Decision trees

The idea

A decision tree makes predictions by asking a sequence of yes/no questions about the input features, following a path through a branching structure until it reaches a final answer. Each internal node tests one feature; each branch represents an outcome of that test; each leaf holds a prediction.

The appeal is immediacy: you can read a shallow tree out loud and a non-technical person can follow it. No other model offers this level of transparency.

How a tree is built

Trees are grown using a greedy, recursive splitting algorithm (CART is the standard). At each node:

Try every possible split — every feature, every threshold.
Pick the split that most reduces impurity in the resulting child nodes.
Recurse on each child until a stopping condition is met.

The stopping conditions are hyperparameters: maximum depth, minimum examples per leaf, minimum impurity decrease. Without them, the tree grows until every leaf is pure — perfect training accuracy, extreme overfitting.

Predictions

Classification: each leaf stores the majority class of the training examples that reached it. Prediction for a new example is that majority class.

Regression: each leaf stores the mean of the training targets that reached it. The prediction surface is piecewise constant — step functions.

Strengths

Requires no feature scaling.
Handles mixed feature types (numerical and categorical) naturally.
Highly interpretable for shallow trees.
Captures non-linear relationships and feature interactions without manual engineering.

Weaknesses

High variance. This is the central problem with individual trees. The greedy splitting algorithm is sensitive to small changes in training data — a different sample can produce a completely different tree. This instability is what motivates ensemble methods.

Poor extrapolation. Regression trees predict the mean of their training leaves. For inputs outside the training range, they predict the nearest leaf's mean — no extrapolation.

Axis-aligned boundaries only. Every split is of the form $x_j \leq t$ . A diagonal or curved decision boundary requires many splits to approximate.

Controlling overfitting

The main levers:

max_depth: most impactful.
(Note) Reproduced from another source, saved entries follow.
-- ==== Sys2Proof/Laws/PerInstr.lean ====
section
/-! SUPPORT. The per-instruction family EncodedFields: the encoded word of an instruction carries its
leading literal and every argument in the bits that spec/opcode_table.json gives them. -/
namespace Sys2Proof.Laws.EncodedFields

/-- The word of `i` has the literals of its template and the arguments of `i` in its fields
(30_encoding.md R84, R86). -/
def Statement (i : Instr) : Prop :=
  match i with
  | .cls => encode .cls = 0x00E0
  | .ret => encode .ret = 0x00EE
  | .sys nnn => nib0 (encode (.sys nnn)) = 0x0 ∧ fieldNNN (encode (.sys nnn)) = nnn
  | .jp nnn => nib0 (encode (.jp nnn)) = 0x1 ∧ fieldNNN (encode (.jp nnn)) = nnn
  | .call nnn => nib0 (encode (.call nnn)) = 0x2 ∧ fieldNNN (encode (.call nnn)) = nnn
  | .se x kk =>
    nib0 (encode (.se x kk)) = 0x3
      ∧ fieldX (encode (.se x kk)) = x
      ∧ fieldKK (encode (.se x kk)) = kk
  | .sne x kk =>
    nib0 (encode (.sne x kk)) = 0x4
      ∧ fieldX (encode (.sne x kk)) = x
      ∧ fieldKK (encode (.sne x kk)) = kk
  | .sev x y =>
    nib0 (encode (.sev x y)) = 0x5
      ∧ fieldX (encode (.sev x y)) = x
      ∧ fieldY (encode (.sev x y)) = y
      ∧ fieldN (encode (.sev x y)) = 0x0
  | .ld x kk =>
    nib0 (encode (.ld x kk)) = 0x6
      ∧ fieldX (encode (.ld x kk)) = x
      ∧ fieldKK (encode (.ld x kk)) = kk
  | .add x kk =>
    nib0 (encode (.add x kk)) = 0x7
      ∧ fieldX (encode (.add x kk)) = x
      ∧ fieldKK (encode (.add x kk)) = kk
  | .ldv x y =>
    nib0 (encode (.ldv x y)) = 0x8
      ∧ fieldX (encode (.ldv x y)) = x
      ∧ fieldY (encode (.ldv x y)) = y
      ∧ fieldN (encode (.ldv x y)) = 0x0
  | .or x y =>
    nib0 (encode (.or x y)) = 0x8
      ∧ fieldX (encode (.or x y)) = x
      ∧ fieldY (encode (.or x y)) = y
      ∧ fieldN (encode (.or x y)) = 0x1
  | .and x y =>
    nib0 (encode (.and x y)) = 0x8
      ∧ fieldX (encode (.and x y)) = x
      ∧ fieldY (encode (.and x y)) = y
      ∧ fieldN (encode (.and x y)) = 0x2
  | .xor x y =>
    nib0 (encode (.xor x y)) = 0x8
      ∧ fieldX (encode (.xor x y)) = x
      ∧ fieldY (encode (.xor x y)) = y
      ∧ fieldN (encode (.xor x y)) = 0x3
  | .addv x y =>
    nib0 (encode (.addv x y)) = 0x8
      ∧ fieldX (encode (.addv x y)) = x
      ∧ fieldY (encode (.addv x y)) = y
      ∧ fieldN (encode (.addv x y)) = 0x4
  | .sub x y =>
    nib0 (encode (.sub x y)) = 0x8
      ∧ fieldX (encode (.sub x y)) = x
      ∧ fieldY (encode (.sub x y)) = y
      ∧ fieldN (encode (.sub x y)) = 0x5
  | .shr x y =>
    nib0 (encode (.shr x y)) = 0x8
      ∧ fieldX (encode (.shr x y)) = x
      ∧ fieldY (encode (.shr x y)) = y
      ∧ fieldN (encode (.shr x y)) = 0x6
  | .subn x y =>
    nib0 (encode (.subn x y)) = 0x8
      ∧ fieldX (encode (.subn x y)) = x
      ∧ fieldY (encode (.subn x y)) = y
      ∧ fieldN (encode (.subn x y)) = 0x7
  | .shl x y =>
    nib0 (encode (.shl x y)) = 0x8
      ∧ fieldX (encode (.shl x y)) = x
      ∧ fieldY (encode (.shl x y)) = y
      ∧ fieldN (encode (.shl x y)) = 0xE
  | .snev x y =>
    nib0 (encode (.snev x y)) = 0x9
      ∧ fieldX (encode (.snev x y)) = x
      ∧ fieldY (encode (.snev x y)) = y
      ∧ fieldN (encode (.snev x y)) = 0x0
  | .ldi nnn => nib0 (encode (.ldi nnn)) = 0xA ∧ fieldNNN (encode (.ldi nnn)) = nnn
  | .jpv0 nnn => nib0 (encode (.jpv0 nnn)) = 0xB ∧ fieldNNN (encode (.jpv0 nnn)) = nnn
  | .rnd x kk =>
    nib0 (encode (.rnd x kk)) = 0xC
      ∧ fieldX (encode (.rnd x kk)) = x
      ∧ fieldKK (encode (.rnd x kk)) = kk
  | .drw x y n =>
    nib0 (encode (.drw x y n)) = 0xD
      ∧ fieldX (encode (.drw x y n)) = x
      ∧ fieldY (encode (.drw x y n)) = y
      ∧ fieldN (encode (.drw x y n)) = n
  | .skp x =>
    nib0 (encode (.skp x)) = 0xE
      ∧ fieldX (encode (.skp x)) = x
      ∧ fieldKK (encode (.skp x)) = 0x9E
  | .sknp x =>
    nib0 (encode (.sknp x)) = 0xE
      ∧ fieldX (encode (.sknp x)) = x
      ∧ fieldKK (encode (.sknp x)) = 0xA1
  | .lddt x =>
    nib0 (encode (.lddt x)) = 0xF
      ∧ fieldX (encode (.lddt x)) = x
      ∧ fieldKK (encode (.lddt x)) = 0x07
  | .ldkp x =>
    nib0 (encode (.ldkp x)) = 0xF
      ∧ fieldX (encode (.ldkp x)) = x
      ∧ fieldKK (encode (.ldkp x)) = 0x0A
  | .stdt x =>
    nib0 (encode (.stdt x)) = 0xF
      ∧ fieldX (encode (.stdt x)) = x
      ∧ fieldKK (encode (.stdt x)) = 0x15
  | .stst x =>
    nib0 (encode (.stst x)) = 0xF
      ∧ fieldX (encode (.stst x)) = x
      ∧ fieldKK (encode (.stst x)) = 0x18
  | .addi x =>
    nib0 (encode (.addi x)) = 0xF
      ∧ fieldX (encode (.addi x)) = x
      ∧ fieldKK (encode (.addi x)) = 0x1E
  | .ldf x =>
    nib0 (encode (.ldf x)) = 0xF
      ∧ fieldX (encode (.ldf x)) = x
      ∧ fieldKK (encode (.ldf x)) = 0x29
  | .ldbc x =>
    nib0 (encode (.ldbc x)) = 0xF
      ∧ fieldX (encode (.ldbc x)) = x
      ∧ fieldKK (encode (.ldbc x)) = 0x33
  | .ldmw x =>
    nib0 (encode (.ldmw x)) = 0xF
      ∧ fieldX (encode (.ldmw x)) = x
      ∧ fieldKK (encode (.ldmw x)) = 0x55
  | .ldmr x =>
    nib0 (encode (.ldmr x)) = 0xF
      ∧ fieldX (encode (.ldmr x)) = x
      ∧ fieldKK (encode (.ldmr x)) = 0x65
  | .assert => encode .assert = 0xF999

theorem cls : Statement .cls := rfl
theorem ret : Statement .ret := rfl
theorem sys (nnn : Addr) : Statement (.sys nnn) :=
  encNNN_fields 0x0 nnn (by decide)
theorem jp (nnn : Addr) : Statement (.jp nnn) :=
  encNNN_fields 0x1 nnn (by decide)
theorem call (nnn : Addr) : Statement (.call nnn) :=
  encNNN_fields 0x2 nnn (by decide)
theorem se (x : Reg) (kk : Byte) : Statement (.se x kk) :=
  encXKK_fields 0x3 x kk (by decide)
theorem sne (x : Reg) (kk : Byte) : Statement (.sne x kk) :=
  encXKK_fields 0x4 x kk (by decide)
theorem sev (x y : Reg) : Statement (.sev x y) :=
  encXYN_fields 0x5 x y 0x0 (by decide) (by decide)
theorem ld (x : Reg) (kk : Byte) : Statement (.ld x kk) :=
  encXKK_fields 0x6 x kk (by decide)
theorem add (x : Reg) (kk : Byte) : Statement (.add x kk) :=
  encXKK_fields 0x7 x kk (by decide)
theorem ldv (x y : Reg) : Statement (.ldv x y) :=
  encXYN_fields 0x8 x y 0x0 (by decide) (by decide)
theorem or (x y : Reg) : Statement (.or x y) :=
  encXYN_fields 0x8 x y 0x1 (by decide) (by decide)
theorem and (x y : Reg) : Statement (.and x y) :=
  encXYN_fields 0x8 x y 0x2 (by decide) (by decide)
theorem xor (x y : Reg) : Statement (.xor x y) :=
  encXYN_fields 0x8 x y 0x3 (by decide) (by decide)
theorem addv (x y : Reg) : Statement (.addv x y) :=
  encXYN_fields 0x8 x y 0x4 (by decide) (by decide)
theorem sub (x y : Reg) : Statement (.sub x y) :=
  encXYN_fields 0x8 x y 0x5 (by decide) (by decide)
theorem shr (x y : Reg) : Statement (.shr x y) :=
  encXYN_fields 0x8 x y 0x6 (by decide) (by decide)
theorem subn (x y : Reg) : Statement (.subn x y) :=
  encXYN_fields 0x8 x y 0x7 (by decide) (by decide)
theorem shl (x y : Reg) : Statement (.shl x y) :=
  encXYN_fields 0x8 x y 0xE (by decide) (by decide)
theorem snev (x y : Reg) : Statement (.snev x y) :=
  encXYN_fields 0x9 x y 0x0 (by decide) (by decide)
theorem ldi (nnn : Addr) : Statement (.ldi nnn) :=
  encNNN_fields 0xA nnn (by decide)
theorem jpv0 (nnn : Addr) : Statement (.jpv0 nnn) :=
  encNNN_fields 0xB nnn (by decide)
theorem rnd (x : Reg) (kk : Byte) : Statement (.rnd x kk) :=
  encXKK_fields 0xC x kk (by decide)
theorem drw (x y : Reg) (n : Nibble) : Statement (.drw x y n) := by
  have h := encXYN_fields 0xD x y n.val (by decide) n.isLt
  have hn : Fin.ofNat 16 n.val = n := Fin.ext (Nat.mod_eq_of_lt n.isLt)
  exact ⟨h.1, h.2.1, h.2.2.1, h.2.2.2.trans hn⟩
theorem skp (x : Reg) : Statement (.skp x) :=
  encXLL_fields 0xE x 0x9E (by decide) (by decide)
theorem sknp (x : Reg) : Statement (.sknp x) :=
  encXLL_fields 0xE x 0xA1 (by decide) (by decide)
theorem lddt (x : Reg) : Statement (.lddt x) :=
  encXLL_fields 0xF x 0x07 (by decide) (by decide)
theorem ldkp (x : Reg) : Statement (.ldkp x) :=
  encXLL_fields 0xF x 0x0A (by decide) (by decide)
theorem stdt (x : Reg) : Statement (.stdt x) :=
  encXLL_fields 0xF x 0x15 (by decide) (by decide)
theorem stst (x : Reg) : Statement (.stst x) :=
  encXLL_fields 0xF x 0x18 (by decide) (by decide)
theorem addi (x : Reg) : Statement (.addi x) :=
  encXLL_fields 0xF x 0x1E (by decide) (by decide)
theorem ldf (x : Reg) : Statement (.ldf x) :=
  encXLL_fields 0xF x 0x29 (by decide) (by decide)
theorem ldbc (x : Reg) : Statement (.ldbc x) :=
  encXLL_fields 0xF x 0x33 (by decide) (by decide)
theorem ldmw (x : Reg) : Statement (.ldmw x) :=
  encXLL_fields 0xF x 0x55 (by decide) (by decide)
theorem ldmr (x : Reg) : Statement (.ldmr x) :=
  encXLL_fields 0xF x 0x65 (by decide) (by decide)
theorem assert : Statement .assert := rfl

end Sys2Proof.Laws.EncodedFields
end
Depth 3–5 often works well as a standalone tree.
min_samples_leaf: prevents very small, noisy leaves.
min_impurity_decrease: only split if the gain exceeds a threshold.
Post-pruning (cost-complexity pruning): grow the full tree, then cut back branches that do not improve validation performance.

In practice, standalone trees are rarely the final model. Their real value is as building blocks for Random Forests and gradient boosting.